Stable Cascade: AI model that’s 243% better than Stable Diffusion
Stability AI has launched Stable Cascade, a pioneering text-to-image model. This model stands out because it’s based on the Würstchen architecture. It became available today in a research preview. The company has placed it under a non-commercial license.
Stable Cascade is distinguished for setting new benchmarks in quality, flexibility, fine-tuning capabilities, and efficiency. Its core focus is on making high-quality text-to-image generation more accessible by reducing hardware barriers.

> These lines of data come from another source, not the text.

/-- FB_QUERY (R536). -/
def fbQueryBody : Body := fun q d =>
  let (std, flags, first, count) := (q.p8 0, q.p8 1, q.p16 2, q.p8 4)
  let (id, lo, hi) := (q.p32 8, q.p32 12, q.p32 16)
  let byId := hasBit flags 0
  let byVer := hasBit flags 4
  let vers := if byVer then d.versions id 0 false else []
  let pass (x : Nat × FbEntry) : Bool :=
    first ≤ x.1 && (std == 0xFF || x.2.std == std) && (!byId || x.2.id == id)
      && (!hasBit flags 1 || (lo ≤ x.2.freq && x.2.freq ≤ hi)) && !(hasBit flags 2 && x.2.stale)
      && (!hasBit flags 3 || x.2.pinned) && (!byVer || vers.contains x.1)
  let hits := d.fb.entries.filter pass
  let sent := hits.take count
  let next := if sent.length < count then 0xFFFF else match sent.getLast? with
    | some (h, _) => if h = 8191 then 0xFFFF else h + 1
    | none => 0xFFFF
  checked d [(q.len != 20 || count < 1 || 28 < count, .badLength), (d.drmUnfitted std, .notFitted),
    (q.badHeader || (4 < std && std != 0xFF) || 32 ≤ flags || 8191 < first || !zeroAt q.params 5 3
      || (!byId && !byVer && id != 0) || (!hasBit flags 1 && (lo != 0 || hi != 0)) || hi < lo, .badParam),
    (d.inWatch, .wrongState)] <|
    okWith (u8 sent.length ++ u8 0 ++ u16 next ++ u32 d.fb.gen
      ++ sent.flatMap fun x => u16 x.1 ++ x.2.bytesWith x.2.seen) d

/-- The row FB_QUERY. -/
def execFbQuery (dt : Nat) (s : State) : Host.Outcome State Fault Refusal := s.command dt 0x0401 fbQueryBody

/-- Bytes of an FB_PUT image that must be zero are not (R537). -/
def putZeroBad (b : List Byte) : Bool :=
  15 < at8 b 0 || at8 b 1 != 0 || !zeroAt b 16 8 || (at8 b 15 != 0 && at8 b 15 != 16) || (at8 b 15 == 0 && at8 b 14 != 0)

/-- FB_PUT (R537). -/
def fbPutBody : Body := fun q d =>
  let (h, pin) := (q.p16 0, q.p8 2)
  let b := slice q.params 4 32
  let link := at16 b 12
  let (st, rh, res, _) := d.fbStaged.fbPut h pin b q.src.fbBit
  checked d [(q.len != 36, .badLength), (d.imageUnfitted b, .notFitted),
    (q.badHeader || (8191 < h && h != 0xFFFF) || 2 < pin || q.p8 3 != 0 || putZeroBad b || fbFieldBad b
      || (link != 0 && link < 0x8000), .badParam),
    (q.notSystem d, .notOwner), (d.inWatch || st == .wrongState, .wrongState), (st == .noPages, .noPages)] <|
    okWith (u16 rh ++ u8 res ++ u8 0) (d.fbAccept (.put h pin b q.src.fbBit))

/-- The row FB_PUT. -/
def execFbPut (dt : Nat) (s : State) : Host.Outcome State Fault Refusal := s.command dt 0x0402 fbPutBody

/-- FB_DROP (R538). -/
def fbDropBody : Body := fun q d =>
  let (h, scope) := (q.p16 0, q.p8 2)
  checked d [(q.len != 4, .badLength),
    (q.badHeader || 8191 < h || 2 < scope || (scope != 0 && h != 0) || q.p8 3 != 0, .badParam), (q.notSystem d, .notOwner),
    (d.inWatch || (scope == 0 && (d.fbStaged.fbe h).isNone), .wrongState)] <|
    ok (d.fbAccept (.drop h scope))

/-- The row FB_DROP. -/
def execFbDrop (dt : Nat) (s : State) : Host.Outcome State Fault Refusal := s.command dt 0x0403 fbDropBody

/-- FB_EXPORT (R539). -/
def fbExportBody : Body := fun q d =>
  let (first, count) := (q.p16 0, q.p8 2)
  let sent := (d.fb.entries.filter (first ≤ ·.1)).take count
  let next := if sent.length < count then 0xFFFF else match sent.getLast? with
    | some (h, _) => if h = 8191 then 0xFFFF else h + 1
    | none => 0xFFFF
  checked d [(q.len != 4, .badLength), (q.badHeader || 8191 < first || count < 1 || 29 < count || q.p8 3 != 0, .badParam),
    (d.inWatch, .wrongState)] <|
    okWith (u8 sent.length ++ u8 0 ++ u16 next ++ u32 d.fb.gen
      ++ sent.flatMap fun x => u16 x.1 ++ x.2.bytesWith (x.2.age d.now)) d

Stable Cascade Architecture
The model incorporates three distinct stages (A, B, and C) with Stage C transforming user inputs into compact 24×24 latents, achieving a 16x reduction in training costs. Compare this to Stable Diffusion, which compresses images from 1024×1024 to 128×128. This results in faster inference speeds and cheaper training costs.
For the highest quality outputs, the 3.6 billion parameter variant is recommended.
Conversely, Stages A and B focus on image compression with optional finetuning for additional control. Here, the 1.5 billion parameter model excels at reconstructing fine details.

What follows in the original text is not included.